The German penchant for texting may be due in part to the fact that this long-divided country had a patchy telecommunications system until unification in 1990. West Germany had a state monopoly phone system with exhorbitantly high rates while many East Germans had no individual phone service at all, depending on party lines or a shared phone in the hallway of multi-floor apartment blocks.

So, many Germans went from having no phone to having a mobile. And because call rates were still high, many people opted for text- messaging, which costs a flat rate of 20 cents.

Whatever the reason, Germans love text-messaging. Particularly young Germans.

Last summer’s Berlin youth fad was SMS-related – the Flash Mob. Using SMS texting, scores of people would converge on, say, a Berlin department store and start bowing and kissing each other as if they were long-lost friends.

The Flash Mob idea came from New York, Tokyo and London, but it took on a particularly Teutonic form in Berlin, where texting is a way of life.

“Many Germans text each other to the exclusion and no longer actually speak to each other on the phone,” decried Der Spiegel news magazine in a recent report. “In fact, they never speak to each other at all, preferring text messaging to actual face-to-face encounters.”

Quick to latch on to the trend, advertisers and media outlets are catering to the fact that Germans spend more time with their mobiles than in front of the TV – or with their families, for that matter.

Over 70 percent of commercial revenues on youth-oriented TV networks such as MTV Deutschland are SMS-related during certain time slots these days.
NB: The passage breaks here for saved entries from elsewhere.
-- ==== Sys2Proof/Tests/Slice0.lean ====
section
/-! SUPPORT. Tests of the model: an ill-formed command for each check of well-formedness, one small step for each kind of
command with its result worked out from the spec, and for each statement a state and operands that meet its hypotheses. -/

set_option Elab.async false

namespace Sys2Proof.Tests

open Sys2Proof.Machine

/-- A node after some changes. -/
def after (s : State) (l : List Prog) : State := (Prog.all l).run s

/-- Whether a command answers a next state that has a property. -/
def answers (c : Instr) (s : State) (p : State → Bool) : Bool :=
  match exec c s with
  | .next t => p t
  | .fault _ | .refused _ => false

/-- A request of the host port with TAG 7. -/
def ask (payload : List Byte) : Req := { path := .host, bcast := false, tag := 7, payload := payload }

/-- A node whose keeper set is up, in KEEP. -/
def node : State := after State.reset [modPwr fun p => { p with phase := .keeper }]

/-- A row head with a member behind it, ticking. -/
def head : State := after node [
  modPwr fun p => { p with straps := { p.straps with headN := false } },
  modLink fun l => { l with addr := 1, rowLen := 2, rowUp := true, dnPort := { l.dnPort with up := true } },
  modTick fun t => { t with num := 5, edgeAt := some 0, edges := true, running := true, metered := true }]

/-- A member with address 2, ticking. -/
def member : State := after node [
  modLink fun l => { l with addr := 2, rowUp := true, upPort := { l.upPort with up := true },
                            dnPort := { l.dnPort with up := true } },
  modTick fun t => { t with num := 5, edgeAt := some 0, edges := true, running := true, metered := true }]

/-- An image with one entry for each of the five engines. -/
def image : Image :=
  { addr := 0x10000000, size := 4096, ng := 1, pMin := 100, minCores := 4, gradeOff := 0, gradeLen := 0, mapOff := 64, mapLen := 48,
    slots := (List.range 5).map fun n => { eng := if n < 2 then n else n + 1, start := n, reserve := 100, list := 0x10000100 + 256 * n, len := 40 } }

/-- A running entry of an engine's list. -/
def run (n : Nat) : Run :=
  { entry := n, list := 0x10000100 + 256 * n, len := 40, pos := 0, both := false, block := .none, ended := false, waited := false }

/-- A node in RUN whose schedule runs, with a running entry on every engine. -/
def busy (s : State) : State := after s [
  modPwr fun p => { p with level := .run, bistDone := true, coreOk := BitVec.allOnes 64, memDieOk := true, imagerOk := true },
  modEng fun _ => { me0 := some (run 0), me1 := some (run 1), ve := some (run 2), xe := some (run 3), pe := some (run 4), image := some image },
  modTick fun t => { t with sched := true, entries := List.replicate 5 .started }]

/-- The words of a command at the head of an engine's list. -/
def listing (n : Nat) (ws : List Word) : Prog := .mem (0x10000100 + 256 * n) (ws.flatMap wordBytes)

/-- A header word: OPC and NW (Table 8-2). -/
def header (opc nw : Nat) : Word := BitVec.ofNat 32 (opc * 16777216 + nw * 262144)

/-- A received frame. -/
def frame (dst src seq : Nat) (payload : List Byte) : RxFrame :=
  { dst := BitVec.ofNat 6 dst, src := BitVec.ofNat 6 src, seq := BitVec.ofNat 8 seq, aux := 0, win := 0, payload := payload }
A commercial break on such channels is a six-minute cavalcade of adverts for phone ring tones, SMS subscription services and SMS dating chat lines.

Major TV networks and the country’s biggest news magazines all offer SMS breaking news services, allowing subscribers to read news on their mobiles even before it breaks on TV or radio.

Der Spiegel, which generates revenue from SMS-related services and advertisements, views the phenomenon with tongue-in-cheek pessimism.

“For generations Germans were known for their steadfastness and punctuality,” the magazine says. “Now we have become a nation of people waiting for a last-minute text message advising us where we’re expected to be half an hour from now.”